Enhancing the prediction of KRAS mutation status in Asian lung adenocarcinoma: a comprehensive approach combining clinical, dual-energy spectral computed tomography, and radiomics features

Transl Lung Cancer Res. 2024 Dec 31;13(12):3566-3578. doi: 10.21037/tlcr-24-694. Epub 2024 Dec 27.

Abstract

Background: Lung adenocarcinoma (LUAD) is a sub-type of non-small cell lung cancer (NSCLC) that is often associated with genetic alterations, including the Kirsten rat sarcoma viral oncogene homolog (KRAS) mutation. The KRAS mutation is particularly challenging to treat due to resistance to targeted therapies. This study aims to develop a predictive model for the KRAS mutation in patients with LUAD by integrating clinical, dual-energy spectral computed tomography (DESCT), and radiomics features.

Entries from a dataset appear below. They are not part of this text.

/-- A byte write leaves the other cores alone, unless core 0 in P0 writes CORE_FLAGS by it. -/
theorem memWrite_byte_others {s u : State} {m : Mode} {a v : Word}
    (h : s.memWrite m a v .byte = .ok u) :
    OthersFrame s u ∨ (s.turn = 0 ∧ m = .p0 ∧ region a = .creg ∧
      cregByteOf s.cfg a.toNat = some .coreFlags ∧ u = s.writeCoreFlags (v.setWidth 8)) := by
  obtain ⟨hcheck, -, hwrite⟩ := memWrite_eq_ok.mp h
  obtain ⟨-, -, huser, -, hcore0⟩ := dataCheck_eq_none.mp hcheck
  obtain ⟨-, rfl⟩ | ⟨hcreg, hctl⟩ := writeThrough_cases hcheck hwrite
  · exact .inl (.of_cores rfl rfl)
  · rw [writeThrough_creg hcreg] at hwrite
    obtain ⟨b, hb, rfl⟩ := cregWrite_eq_ok hwrite
    cases b with
    | sysDclk => exact .inl (.of_cores rfl rfl)
    | coreXclk => exact .inl (.setCore s _)
    | coreIntr k => exact .inl (.setCore s _)
    | bootAddr n k => exact .inl (.of_cores rfl rfl)
    | coreFlags =>
      have hturn : s.turn = 0 := by
        by_contra hne
        have hno := hcore0 hcreg hne a.toNat (by simp [bytesCovered])
        rw [core0Only, hb] at hno
        exact absurd hno nofun
      have hp0 : m = .p0 := by
        cases m with
        | p0 => rfl
        | p1 => exact absurd (hcreg.symm.trans (huser rfl)) nofun
      exact .inr ⟨hturn, hp0, hcreg, hb, by rw [← wordByte_zero]; rfl⟩

/-- STB leaves the other cores alone, unless core 0 in P0 writes CORE_FLAGS by it. -/
theorem exec_stb_others {r a f : XReg} {s t : State} (h : exec (.stb r a f) s = .next t) :
    OthersFrame s t ∨ (s.turn = 0 ∧ s.mode = .p0 ∧ region (s.byteAddress a) = .creg ∧
      cregByteOf s.cfg (s.byteAddress a).toNat = some .coreFlags ∧
      OthersFrame (s.writeCoreFlags ((rshValue s.cfg (s.x r) (s.x f).toNat).setWidth 8)) t) := by
  cases hw : s.memWrite s.mode (s.byteAddress a) (rshValue s.cfg (s.x r) (s.x f).toNat) .byte with
  | ok u =>
    cases (exec_stb_of_memWrite hw).symm.trans h
    have hpc : OthersFrame u (u.setPc (s.pc + 4#32)) := .setCore u _
    exact (memWrite_byte_others hw).imp (·.trans hpc) fun ⟨hturn, hp0, hr, hb, hu⟩ =>
      ⟨hturn, hp0, hr, hb, hu ▸ hpc⟩
  | raise e info =>
    change execStb r a f s = _ at h
    rw [execStb, hw] at h
    exact .inl (trapEntry_others h)
  | refuse q =>
    change execStb r a f s = _ at h
    rw [execStb, hw] at h
    cases h

/-- Settles O56: the one access that reaches another core sets its power as the layout reads the byte. -/
theorem instructionsLeaveOtherCoresAlone : Obligations.InstructionsLeaveOtherCoresAlone := by
  intro i s t c h hc
  by_cases hi : ∃ r a f, i = .stb r a f
  · obtain ⟨r, a, f, rfl⟩ := hi
    obtain hothers | ⟨hturn, hp0, hr, hb, hflags⟩ := exec_stb_others h
    · exact .inl (hothers.others c hc)
    · obtain ⟨n, rfl⟩ := Fin.exists_succ_eq.mpr (hturn ▸ hc)
      have ht := hflags.others n.succ (by rwa [turn_writeCoreFlags])
      rw [ht]
      obtain ⟨hon, hoff, hstart⟩ | ⟨hoff, hrun, hstop⟩ | ⟨-, -, hkept⟩ :=
        coreAt_writeCoreFlags_power s ((rshValue s.cfg (s.x r) (s.x f).toNat).setWidth 8) n
      · exact .inr ⟨r, a, f, rfl, hturn, hp0, hr, hb, n, rfl, .inl ⟨hon, hoff, hstart⟩⟩
      · exact .inr ⟨r, a, f, rfl, hturn, hp0, hr, hb, n, rfl,
          .inr ⟨hoff, hrun, congrArg Core.runState hstop⟩⟩
      · exact .inl hkept
  · exact .inl ((exec_others h fun r a f he => hi ⟨r, a, f, he⟩).others c hc)

end Sys2Proof.Machine
end

section
/-! The state after reset (10_state R53 to R55, 70_reset R321). -/

namespace Sys2Proof.Machine

open Sys2Proof

theorem runState_resetWith (cfg : Config) {c : CoreId} (hc : c ≠ 0) :
    ((State.resetWith cfg).coreAt c).runState = .off := by
  match c with
  | 0 => exact absurd rfl hc
  | 1 | 2 | 3 => rfl

/-- Under the default layout CORE_FLAGS reads 1 after reset: core 0 alone is on (10_state R46, R55). -/
theorem coreFlags_resetWith {cfg : Config} (hlayout : cfg.coreFlagsRead =
    #v[.const true, .bit 1, .bit 2, .bit 3, .const false, .const false, .const false, .const false]) :
    (State.resetWith cfg).coreFlags = 0x01#8 := by
  obtain ⟨hlow, hhigh⟩ := getLsbD_coreFlags_default (s := State.resetWith cfg) hlayout
  have hcore (c : CoreId) : (State.resetWith cfg).coreFlags.getLsbD c.val = decide (c = 0) := by
    rw [Bool.eq_iff_iff, hlow, decide_eq_true_iff, or_iff_left_iff_imp]
    intro hon
    by_contra hc
    exact hon (runState_resetWith cfg hc)
  apply BitVec.eq_of_getLsbD_eq
  intro n hn
  by_cases h4 : n < 4
  · obtain rfl | rfl | rfl | rfl : n = 0 ∨ n = 1 ∨ n = 2 ∨ n = 3 := by omega
    exacts [hcore 0, hcore 1, hcore 2, hcore 3]
  · rw [hhigh n (by omega)]
    obtain rfl | rfl | rfl | rfl : n = 4 ∨ n = 5 ∨ n = 6 ∨ n = 7 := by omega
    all_goals rfl

/-- Settles O50: core 0 is just powered on, the others are off. -/
theorem resetValues : Obligations.ResetValues := by
  refine ⟨fun cfg => ?_, rfl, rfl, coreFlags_resetWith rfl⟩
  obtain ⟨hx, he, hpending⟩ := poweredOn_zero cfg.resetPc 0#8
  exact ⟨fun j => ⟨hx j, he j⟩, rfl, rfl, rfl, rfl, rfl, hpending, rfl, rfl, coreFlags_resetWith,
    fun c hc => runState_resetWith cfg hc, rfl, rfl⟩

end Sys2Proof.Machine
end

Methods: A total of 172 patients with LUAD were retrospectively enrolled and divided into a developing cohort (n=120) and a validation cohort (n=52). Clinical, DESCT and radiomics features were extracted and analyzed. Four predictive models were constructed: clinical, DESCT, radiomics, and combined clinical-DESCT-radiomics (C-S-R) model. The performance of these models was evaluated by the receiver operating characteristic curves. A nomogram incorporating clinical, DESCT, radiomics features with R-score was developed in the validation cohort.

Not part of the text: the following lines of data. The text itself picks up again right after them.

-- ==== Sys2Proof/Syntax.lean ====
section
/-!
DEFINITION. The commands of the part: one constructor for each row of spec/opcode_table.json.
-/

namespace Sys2Proof

open Sys2Proof.Machine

Results: In this study, 8.7% (15/172) of the patients showed KRAS mutation. The C-S-R model demonstrated the best performance, with an area under the curve (AUC) of 0.92 in the developing cohort and 0.87 in the validation cohort. The C-S-R model was not superior to radiomics model (P=0.28), but it was significantly better than DESCT model (P=0.01).

Conclusions: This study suggests that integrating clinical, DESCT, and radiomics features can enhance the prediction of KRAS mutation in patients with LUAD.

Keywords: Kirsten rat sarcoma viral oncogene homolog mutation (KRAS mutation); Radiomics; duel-energy spectral computed tomography (DESCT); lung adenocarcinoma (LUAD).